At exactly 1:40 a.m., the aircraft carrier USS Wisconsin began launching Tomahawk cruise missiles to join other Tomahawks launched from the USS San Jacinto in the Red Sea. Tomahawk missiles will be the first to enter Iraqi airspace, fly under radar and hit their targets at altitudes between fifty and 100 feet above the ground.

Meanwhile, two groups of Apache and Pave Low helicopters took off from a remote base in western Saudi Arabia around 1 a.m. The 101st Airborne Apache was heavily armed. Each team had a Pave Low helicopter from the 20th Special Operations Squadron with GPS navigation, additional electronic countermeasures (ECMs) and rescue equipment. This small, deadly unit, commanded by Lt. Col. Richard Cody, was codenamed TASK FORCE NORMANDY after the screaming eagles’ advanced operations behind French beaches nearly half a century ago.
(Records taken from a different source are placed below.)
-- ==== Sys2Proof/Machine/Metro.lean ====
section
/-! DEFINITION. Compliance metrology (R269 to R284): windows and results, the reference self-check, PPS, and METRIC records
(R170, R271, R406). -/

namespace Sys2Proof.Machine

/-! ### Windows (R269, R270) -/

/-- The flags VALID and PARTIAL of a window with `valid` valid samples of `total`; none: the window gives no result. -/
def windowFlags (valid total : Nat) : Option Nat :=
  if total = 0 ∨ 2 * valid < total then none else if 100 * valid < 99 * total then some 3 else some 1

/-- The instant of the last sample of a window that ends now, at the bank input (R270). -/
def State.windowEnd (s : State) (n : Nat) : Nat :=
  match (s.slot n).applied with
  | some b => s.now - s.slotTransit n b
  | none => s.now

/-- Whether a slot is measured: it runs and is no shadow. -/
def State.measured (s : State) (n : Nat) : Bool := s.on F.SLOT_STAT_RUNNING n && !s.on F.SLOT_STAT_SHADOW n

/-- Without a new result the old one loses its VALID flag. -/
def MetRes.expire (r : MetRes) : MetRes := { r with flags := r.flags - r.flags % 2 }

/-- The result of a window: the new one, or the old one without VALID. -/
def windowResult (old : Option MetRes) (valid total a b extra time : Nat) : Option MetRes :=
  match windowFlags valid total with
  | some f => some { a := a, b := b, flags := f + extra, time := time }
  | none => old.map MetRes.expire

/-! ### Field strength (R272 to R274) -/

/-- The aerial port that a window's front-end is connected to, numbered as under R125. -/
def State.windowPort (s : State) (n : Nat) : Nat :=
  if isLmh n then 2 + s.get F.FE_CTRL_INPUT n else s.get F.FE_CTRL_INPUT n

/-- `MET_FS_K.MISLOSS` of a window in 0.01 dB (R273). -/
def State.misloss (s : State) (n : Nat) : Nat :=
  let p := s.get F.FE_CTRL_INPUT n
  let g := s.getE F.AER_GAMMA_MAG 0 p
  if !isLmh n || s.getE F.AER_GAMMA_VALID 0 p == 0 then 0
  else if 1024 ≤ g then 65535
  else satU 16 (dbRatio 1000 1048576 (1048576 - g * g))

/-- The tracked floor of a port in 0.01 dBm per sub-band, if it is tracked (R126). -/
def State.floorOf (s : State) (p : Nat) : Option Int :=
  if s.getE F.AER_NF_FLOOR 0 p = 0x8000 then none else some (10 * sgn 16 (s.getE F.AER_NF_FLOOR 0 p))

/-- A field-strength window ends: `dbm` is the mean power of the valid samples, each converted with the k in force, in
0.01 dBm at the aerial ball; `k` that of the last sample in 0.01 dB; `stale` and `clip` whether a sample carried the flag;
`nbw` the profile's noise bandwidth over a sub-band in 0.01 dB. -/
def execFsWindowEnd (n : Fin 512) (valid total : Nat) (dbm k : Int) (stale clip : Bool) (nbw : Int) (s : State) :
    Host.Outcome State Fault Refusal :=
  let n := n.val
  let h := Tbl.get s.mets {} n
  match (s.slot n).applied with
  | none => .next s
  | some b =>
    if !s.measured n then .next s
    else
      let level := dbm + 10700
      let field := level + sgn 16 (s.getE F.MET_AF_AF 0 (s.windowPort b.window))
      let low := match s.floorOf (s.windowPort b.window) with
        | some f => decide (dbm < f + nbw + 2000)
        | none => false
      let extra := 4 * b2n stale + 8 * b2n clip + 16 * b2n s.ref.unverified + 32 * b2n (decide (365 < s.ref.age)) +
        64 * b2n low
      let r := windowResult h.fs valid total (satS 16 level + 65536 * satS 16 field)
        (satS 16 k + 65536 * s.misloss b.window) extra (s.windowEnd n)
      .next { s with mets := Tbl.set s.mets {} n { h with fs := r } }

/-! ### FM and AM (R278 to R281) -/

/-- The upper edge, in 0.01 kHz, of the lowest 0.1 kHz bin above which at most `ppm` of the valid samples lie (R278). -/
def excEdge (hist : List Nat) (valid ppm : Nat) : Nat :=
  match (List.range hist.length).find? fun i => decide ((hist.drop (i + 1)).sum * 1000000 ≤ ppm * valid) with
  | some i => 10 * (i + 1)
  | none => 0

/-- A deviation window ends: the greatest |u| in hertz, its histogram in bins of 0.1 kHz, the samples above LIMIT. -/
def execDevWindowEnd (n : Fin 512) (valid total peak : Nat) (hist : List Nat) (above : Nat) (s : State) :
    Host.Outcome State Fault Refusal :=
  let n := n.val
  let h := Tbl.get s.mets {} n
  if !(s.measured n && s.slotKind n == 1) then .next s
  else
    let exc := excEdge hist valid (s.get F.MET_DEV_CFG_EXCEED 0)
    let r := windowResult h.dev valid total (satU 16 (roundDiv peak 10) + 65536 * satU 16 exc)
      (satU 24 (roundDiv (1000000 * above) valid)) 0 (s.windowEnd n)
    let t := { s with mets := Tbl.set s.mets {} n { h with dev := r } }
    if (windowFlags valid total).isSome ∧ 0 < above then
      .next (t.raiseViews .metro Ev.devOver (viewsOf (s.owner .slot n)))
    else .next t

/-- MPX power in 0.01 dBr from a sum of squares in Hz² over `count` samples, clamped (R279). -/
def mpxPower (sumSq count : Nat) : Int :=
  if sumSq = 0 then -4000 else clampI (-4000) 2000 (dbRatio 1000 (2 * sumSq) (361000000 * count))

/-- An MPX power window ends (R279). -/
def execMpxWindowEnd (n : Fin 512) (valid total sumSq : Nat) (s : State) : Host.Outcome State Fault Refusal :=
  let n := n.val
  let h := Tbl.get s.mets {} n
  if !(s.measured n && s.slotKind n == 1) then .next s
  else
    let p := mpxPower sumSq valid
    let run := (h.mpx.map fun r => r.a / 65536).getD 0
    let r := windowResult h.mpx valid total (ofInt 16 p + 65536 * run) 0 0 (s.windowEnd n)
    let t := { s with mets := Tbl.set s.mets {} n { h with mpx := r } }
    if (windowFlags valid total).isSome ∧ sgn 16 (s.get F.MET_MPX_CFG_LIMIT 0) < p then
      .next (t.raiseViews .metro Ev.mpxOver (viewsOf (s.owner .slot n)))
    else .next t

/-- Every second P_RUN is computed over the latest T_S seconds (R279). -/
def execMpxRunUpdate (n : Fin 512) (valid total sumSq : Nat) (s : State) : Host.Outcome State Fault Refusal :=
  let n := n.val
  let h := Tbl.get s.mets {} n
  if !(s.measured n && s.slotKind n == 1) ∨ (windowFlags valid total).isNone then .next s
  else
    let p := 65536 * ofInt 16 (mpxPower sumSq valid)
    let r : MetRes := match h.mpx with
      | some r => { r with a := r.a % 65536 + p }
      | none => { a := p, b := 0, flags := 0, time := 0 }
    .next { s with mets := Tbl.set s.mets {} n { h with mpx := some r } }

/-- An injection window ends (R280): the mean pilot level in hertz, the sum of squares of the RDS band in Hz². -/
def execInjectionWindowEnd (n : Fin 512) (valid total pilot rdsSq : Nat) (s : State) : Host.Outcome State Fault Refusal :=
  let n := n.val
  let h := Tbl.get s.mets {} n
  if !(s.measured n && s.slotKind n == 1) then .next s
  else
    let r := windowResult h.inj valid total
      (satU 16 (roundDiv pilot 10) + 65536 * satU 16 (sqrtRatio (2 * rdsSq) (100 * valid))) 0 0 (s.windowEnd n)
    .next { s with mets := Tbl.set s.mets {} n { h with inj := r } }

/-- A depth in 0.1 %, clamped to 409.5 % (R281). -/
def depth (v : Int) : Nat := (clampI 0 4095 v).toNat

/-- An AM depth window ends (R281): the extremes of a in 0.1 %, its sum of squares in (0.1 %)², the samples at −99 % or
below. -/
def execAmDepthWindowEnd (n : Fin 512) (valid total : Nat) (hi lo : Int) (sumSq pinch : Nat) (s : State) :
    Host.Outcome State Fault Refusal :=
  let n := n.val
  let h := Tbl.get s.mets {} n
  if !(s.measured n && s.slotKind n == 2) then .next s
  else
    let r := windowResult h.am valid total (depth hi + 4096 * depth (-lo))
      (depth (sqrtRatio (2 * sumSq) valid) + 65536 * satU 16 pinch) 0 (s.windowEnd n)
    .next { s with mets := Tbl.set s.mets {} n { h with am := r } }

/-! ### The reference self-check (R275 to R277) -/

/-- A self-check starts. -/
def State.refStart (s : State) : State :=
  { s.put F.MET_REF_STAT_RUNNING 0 1 with ref := { s.ref with due := false } }

/-- A write of `MET_REF_CMD` (R276). -/
def refCmdWrite (a : Accessor) (w : Word) (s : State) : Except Reason State :=
  if !isManager a then .error .owner
  else if bits w.toNat 0 0 = 0 then .ok s
  else if s.on F.MET_REF_STAT_RUNNING 0 then .error .range
  else .ok s.refStart

/-- A power-state transition or a page reset aborts a running self-check (R276). -/
def State.refAbort (s : State) : State :=
  if s.on F.MET_REF_STAT_RUNNING 0 then s.puts 0 [(F.MET_REF_STAT_RUNNING, 0), (F.MET_REF_STAT_RESULT, 3)] else s

/-- A self-check ends (R275); `dev` is in 0.001 dB. -/
def execRefCheckDone (dev : Int) (s : State) : Host.Outcome State Fault Refusal :=
  if !s.on F.MET_REF_STAT_RUNNING 0 then .next s
  else
    let t := s.puts 0 [(F.MET_REF_STAT_RUNNING, 0), (F.MET_REF_DEV_DEV, satS 16 (roundDivI dev 10))]
    if dev.natAbs ≤ 500 then
      let u := { t.put F.MET_REF_STAT_RESULT 0 1 with
        ref := { t.ref with age := 0, unverified := false, trim := t.ref.trim - dev } }
      .next (u.raiseViews .metro Ev.refPass [0, 4])
    else
      let u := { t.put F.MET_REF_STAT_RESULT 0 2 with ref := { t.ref with unverified := true } }
      .next (u.raiseViews .metro Ev.refFail [0, 4])

/-- Whether a self-check may run: in IDLE or RUN with PD_1 on. -/
def State.refCan (s : State) : Bool := s.mode == .awake && s.domOn 1 && !s.on F.MET_REF_STAT_RUNNING 0

/-- A self-check that falls due runs, now or at the next entry to IDLE or RUN (R276). -/
def State.refDueNow (s : State) : State :=
  if s.on F.MET_REF_STAT_RUNNING 0 then s
  else if s.refCan then s.refStart else { s with ref := { s.ref with due := true } }

/-- On an entry to IDLE or RUN. -/
def State.refPending (s : State) : State := if s.ref.due && s.refCan then s.refStart else s

/-- At the first entry to stage 3 after PD_0 powered up from OFF (R276). -/
def State.refFirst (s : State) : State :=
  if s.ref.first then
    let t := { s with ref := { s.ref with first := false } }
    if t.on F.MET_REF_CFG_AUTO 0 then t.refDueNow else t
  else s

/-- A day passes on the AON timer (R277). -/
def execRefAgeDay (s : State) : Host.Outcome State Fault Refusal :=
  if s.mode = .off then .next s
  else
    let age := min (s.ref.age + 1) 65535
    let t := { s with ref := { s.ref with age := age } }
    if s.ref.age ≠ age ∧ age = s.get F.MET_REF_CFG_PERIOD 0 then
      let t := t.raiseViews .metro Ev.refDue [0, 4]
      .next (if t.on F.MET_REF_CFG_AUTO 0 then t.refDueNow else t)
    else .next t

/-! ### PPS (R283, R284) -/

/-- An edge on PPS_IN. -/
def execPpsEdge (falling : Bool) (s : State) : Host.Outcome State Fault Refusal :=
  if !(s.powered .metro 0 && s.on F.MET_PPS_CFG_EN 0 && s.pllLocked && s.on F.MET_PPS_CFG_EDGE 0 == falling) then .next s
  else
    let early := match s.pps.last with
      | some t => decide (10 * (s.now - t) < 9 * ticksPerSecond)
      | none => false
    if early then .next (s.count F.MET_PPS_COUNT_REJECT 0 1)
    else
      let period := match s.pps.last with
        | some t => satU 32 ((s.now - t : Nat) : Int)
        | none => 0
      .next { s.puts 0 [(F.MET_PPS_LO_TIME, s.now), (F.MET_PPS_HI_TIME, s.now / 2 ^ 32), (F.MET_PPS_PERIOD_TICKS, period),
          (F.MET_PPS_COUNT_COUNT, s.get F.MET_PPS_COUNT_COUNT 0 + 1)] with pps := { last := some s.now } }

/-- 1.1 s pass after an accepted edge without another. -/
def execPpsMissing (s : State) : Host.Outcome State Fault Refusal :=
  if s.pps.last.isSome && !s.pps.missed && s.on F.MET_PPS_CFG_EN 0 then
    .next ({ s with pps := { s.pps with missed := true } }.raiseViews .metro Ev.ppsMissing allViews)
  else .next s

/-! ### METRIC records (R170, R271, R406) -/

/-- The word of a register as its fields stand. -/
def State.regWord (s : State) (b : Blk) (n off : Nat) : Nat :=
  (fieldsAt b off 2).foldl (fun w p => w + s.getE p.1 n p.2 * 2 ^ p.1.lo) 0

/-- The word of `AN_STAT`: CLIP follows AUD_CLIP. -/
def State.anStat (s : State) (n : Nat) : Nat :=
  s.regWord .an n 0xD4 + 16 * b2n (bit (s.get (H.EVT .slot) n) Ev.audClip)

/-- An item of one or two registers, flags and a window end time. -/
def metItem (id : Nat) (words : List Nat) (r : MetRes) : Nat × List Byte :=
  (id, words.flatMap (leBytes 4) ++ leBytes 2 r.flags ++ leBytes 2 0 ++ leBytes 8 r.time)

/-- The measurement items of a slot. -/
def State.metItems (s : State) (n : Nat) : List (Nat × List Byte) :=
  let h := Tbl.get s.mets {} n
  let k := s.slotKind n
  let two (id : Nat) (r : Option MetRes) := (r.map fun x => metItem id [x.a, x.b] x).toList
  let one (id : Nat) (r : Option MetRes) := (r.map fun x => metItem id [x.a] x).toList
  two 0x0020 h.fs ++
    (if k = 1 then two 0x0021 h.dev ++ one 0x0022 h.mpx ++ one 0x0023 h.inj else []) ++
    (if k = 2 then two 0x0024 h.am else [])

/-- The gain steps of a slot's window since its last METRIC record (R88). -/
def State.gainItems (s : State) (n : Nat) : List (Nat × List Byte) :=
  match (s.slot n).applied with
  | some b => ((s.gainLog.drop (s.slot n).gainSeen).filter fun g => g.2.1 == b.window).map fun g =>
      (0x0030, leBytes 8 g.1 ++ leBytes 2 g.2.1 ++ leBytes 2 g.2.2)
  | none => []

/-- The gain steps so far have been reported. -/
def State.gainTold (s : State) (n : Nat) : State := s.setSlot n { s.slot n with gainSeen := s.gainLog.length }

/-- The METRIC record of an FM or AM slot. -/
def State.slotMetric (s : State) (n : Nat) : Rec :=
  s.slotRec n s.now (.metric ((0x0001, [s.anStat n, s.regWord .an n 0xD8, s.regWord .an n 0xDC, s.regWord .an n 0xE0,
    s.regWord .an n 0xE4].flatMap (leBytes 4)) :: (s.metItems n ++ s.gainItems n)))

/-- The METRIC record of a context bound to slot n; `mers` are the carriers' MER in 0.1 dB (R232). -/
def State.ctxMetric (s : State) (c : Ctx) (n : Nat) (b : Bind) (mers : List Nat) : Rec :=
  let car := match c with | .dab i => s.on F.DAB_CFG_CAR_MER i.val | .drm i => s.on F.DRM_CFG_CAR_MER i.val
  let offs := match c with | .dab _ => [0x48, 0x50, 0x54, 0x58] | .drm _ => [0x48, 0x4C, 0x50, 0x54]
  s.ctxRec c (.metric ((0x0010, (offs.map (s.regWord c.blk c.num)).flatMap (leBytes 4)) ::
    ((if car then [(0x0011, mers.map fun m => BitVec.ofNat 8 (min m 255))] else []) ++
     (if b.div then [(0x0012, leBytes 4 (s.regWord .dig n 0xC0) ++ leBytes 4 (s.regWord .dig n 0xC4) ++
        leBytes 8 (s.ctxHid c).divTime)] else []) ++ s.metItems n ++ s.gainItems n)))

/-- The METRIC interval of a slot or context expires. -/
def execMetricReport (src : MetSrc) (mers : List Nat) (s : State) : Host.Outcome State Fault Refusal :=
  match src with
  | .slot n =>
    if s.measured n.val && (s.slotKind n.val == 1 || s.slotKind n.val == 2) && s.get F.MET_CFG_INTERVAL n.val != 0 then
      .next ((s.slotEmit n.val (s.slotMetric n.val)).gainTold n.val)
    else .next s
  | .ctx c =>
    let on := match c with | .dab i => s.get F.DAB_MET_INTERVAL i.val != 0 | .drm i => s.get F.DRM_MET_INTERVAL i.val != 0
    match s.boundSlot c with
    | some (n, b) =>
      if on && s.ctxState c != 0 then .next ((s.ctxEmit c (s.ctxMetric c n b mers)).gainTold n) else .next s
    | none => .next s

end Sys2Proof.Machine
end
At 2.15 a.m., two task FORCE NORMANDY groups crossed the border. Their targets were two early warning radar installations in western Iraq. The Apaches of the 1st Battalion, 101st Aviation Regiment crossed the border, captured their targets, secured themselves with lasers and moved forward on “low and slow” targets. All the lights on both objects were on fire, indicating that no Apaches were detected.

When the Apaches were within reach, they fired their Hellfire rockets with ripples. At exactly 02.38 the first missile hit the target “like lightning from the sky.” Several rockets disrupted the generators of the installations. The Apaches (who fired twenty-seven Hellfire missiles) destroyed radar antennas, operating centers, generators and barracks. All missiles hit their targets. When the Apaches ran out of Hellfire missiles, they fired rockets and thousands of 30 mm cannons at the area. Both objects were stopped in 30 seconds and completely destroyed in less than four minutes!

Eight F-15E Strike Eagles fighters from the U.S. Air Force went to Iraq behind TASK FORCE NORMANDY and destroyed the local air defense control and control center. These three attacks created a black radar corridor twenty miles wide for our attack aircraft to enter Iraq.